- _DATA FOR THIS EXERCISE_

-- ==== Sys2Proof/Machine/Reset.lean ====
section
/-! DEFINITION. What a reset keeps and loses (R458-R463), the survival record (R463), boot (R520-R522), escalation to sent off
(R472), the end of foul mode (R539), bringing the units up (R62). -/

namespace Sys2Proof.Machine

open Sys2Proof

/-! ### Control state -/

def State.power (s : State) : Power := s.ctl.power
def State.modPower (s : State) (f : Power → Power) : State := { s with ctl := { s.ctl with power := f s.ctl.power } }
def State.modClk (s : State) (f : Clk → Clk) : State := { s with ctl := { s.ctl with clk := f s.ctl.clk } }
def State.modHealth (s : State) (f : Health → Health) : State := { s with ctl := { s.ctl with health := f s.ctl.health } }
def State.modIdent (s : State) (f : Ident → Ident) : State := { s with ctl := { s.ctl with ident := f s.ctl.ident } }
def State.setUnits (s : State) (v : Nat) : State := { s with ctl := { s.ctl with unitEn := v } }
def State.modSl (s : State) (f : Sl → Sl) : State := s.onW (fun w => { w with sl := f w.sl })

/-- The module stands in sit-out, its clock running or not (R507, R508). -/
def inSitOut (s : State) : Bool :=
  s.power.phase = .sitOut || (s.power.bringup = .sitOutReturn && (s.power.phase = .waitRefclk || s.power.phase = .settling))

/-! ### The end of foul mode (R355, R496, R539) -/

/-- Every link is disarmed. -/
def disarmFoul (s : State) : State :=
  if s.w.foul.armed = 0 then s
  else flt0 0x3501 0x0A 0xFF 0 (s.onW (fun w => { w with foul := { w.foul with armed := 0, action := 0, rate := 0, ms := 0 } }))

/-- The authorisation of foul mode ends. -/
def endFoulAuth (s : State) : State :=
  if !s.w.sl.foulAuth then s
  else
    let s1 := s.onW (fun w => { w with
      sl := { w.sl with foulAuth := false, foulLeftS := 0 }
      err := if w.err.state = 1 then { w.err with state := 0 } else w.err })
    flt0 0x7403 0x09 0xFF 0 (disarmFoul s1)

/-! ### Firmware images and boot (R520-R522) -/

/-- The checks of R521 on the bytes of a slot. -/
def imageOk (d : Ident) (img : Bytes) : Bool :=
  let n := fld img 16 4
  let key := fld img 6 1
  let pub := (img.drop 128).take 96
  fld img 0 4 == 0x4957464B && fld img 4 2 == 1 && decide (n ≤ 16777216 - 512) && decide (512 + n ≤ img.length) &&
  (match d.keyDigests[key]? with
    | some g => decide (key < 4) && g == beNum (sha384 pub) && !bit d.revoked key
    | none => false) &&
  decide (d.svnFloor ≤ fld img 8 4) && decide (1 ≤ fld img 8 4) && decide (fld img 8 4 ≤ 64) &&
  ecdsaOk pub ((img.drop 224).take 96) (sha384 (img.take 128)) &&
  sha384 ((img.drop 512).take n) == (img.drop 32).take 48

/-- A slot passes verification; firmware and security version it holds; it asks for the floor to be raised. -/
def Flash.ok (d : Ident) : Flash → Bool
  | .factory => true
  | .held img => imageOk d img
def Flash.version : Flash → Nat
  | .factory => Config.factory 0 % 2 ^ 32
  | .held img => fld img 12 4
def Flash.svn : Flash → Nat
  | .factory => Config.factory 1 % 2 ^ 32
  | .held img => fld img 8 4
def Flash.raises : Flash → Bool
  | .factory => false
  | .held img => bit (fld img 7 1) 0
def Ident.slotOf (d : Ident) (b : Bool) : Flash := if b then d.slotB else d.slotA

/-- Firmware starts from a slot: event 0x7101, and the floor is raised where the image asks (R522 beats 3 and 4). -/
def startImage (slot fallback : Bool) (s : State) : State :=
  let f := s.ctl.ident.slotOf slot
  let s1 := flt 0x7101 0xFF 0xFF 0 { locCause (b2n slot) 0xFF with value := some f.svn } (s.modIdent (fun d => { d with
    slot := slot, fallback := fallback, failed := false, fwVer := f.version, svn := f.svn }))
  if f.raises && decide (s1.ctl.ident.svnFloor < f.svn) then
    flt 0x7104 0xFF 0xFF 0 locNone (s1.modIdent (fun d => { d with svnFloor := f.svn }))
  else s1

- _WHAT THE TASK ASKS_
Your task is to restate, word for word, only those lines above that fall between the line holding "(R507, R508). -/" and the line holding "if s.w.foul.armed = 0 then s", inclusive.

- _OUTPUT FOR THIS EXERCISE_
/-- The module stands in sit-out, its clock running or not (R507, R508). -/
def inSitOut (s : State) : Bool :=
  s.power.phase = .sitOut || (s.power.bringup = .sitOutReturn && (s.power.phase = .waitRefclk || s.power.phase = .settling))

/-! ### The end of foul mode (R355, R496, R539) -/

/-- Every link is disarmed. -/
def disarmFoul (s : State) : State :=
  if s.w.foul.armed = 0 then s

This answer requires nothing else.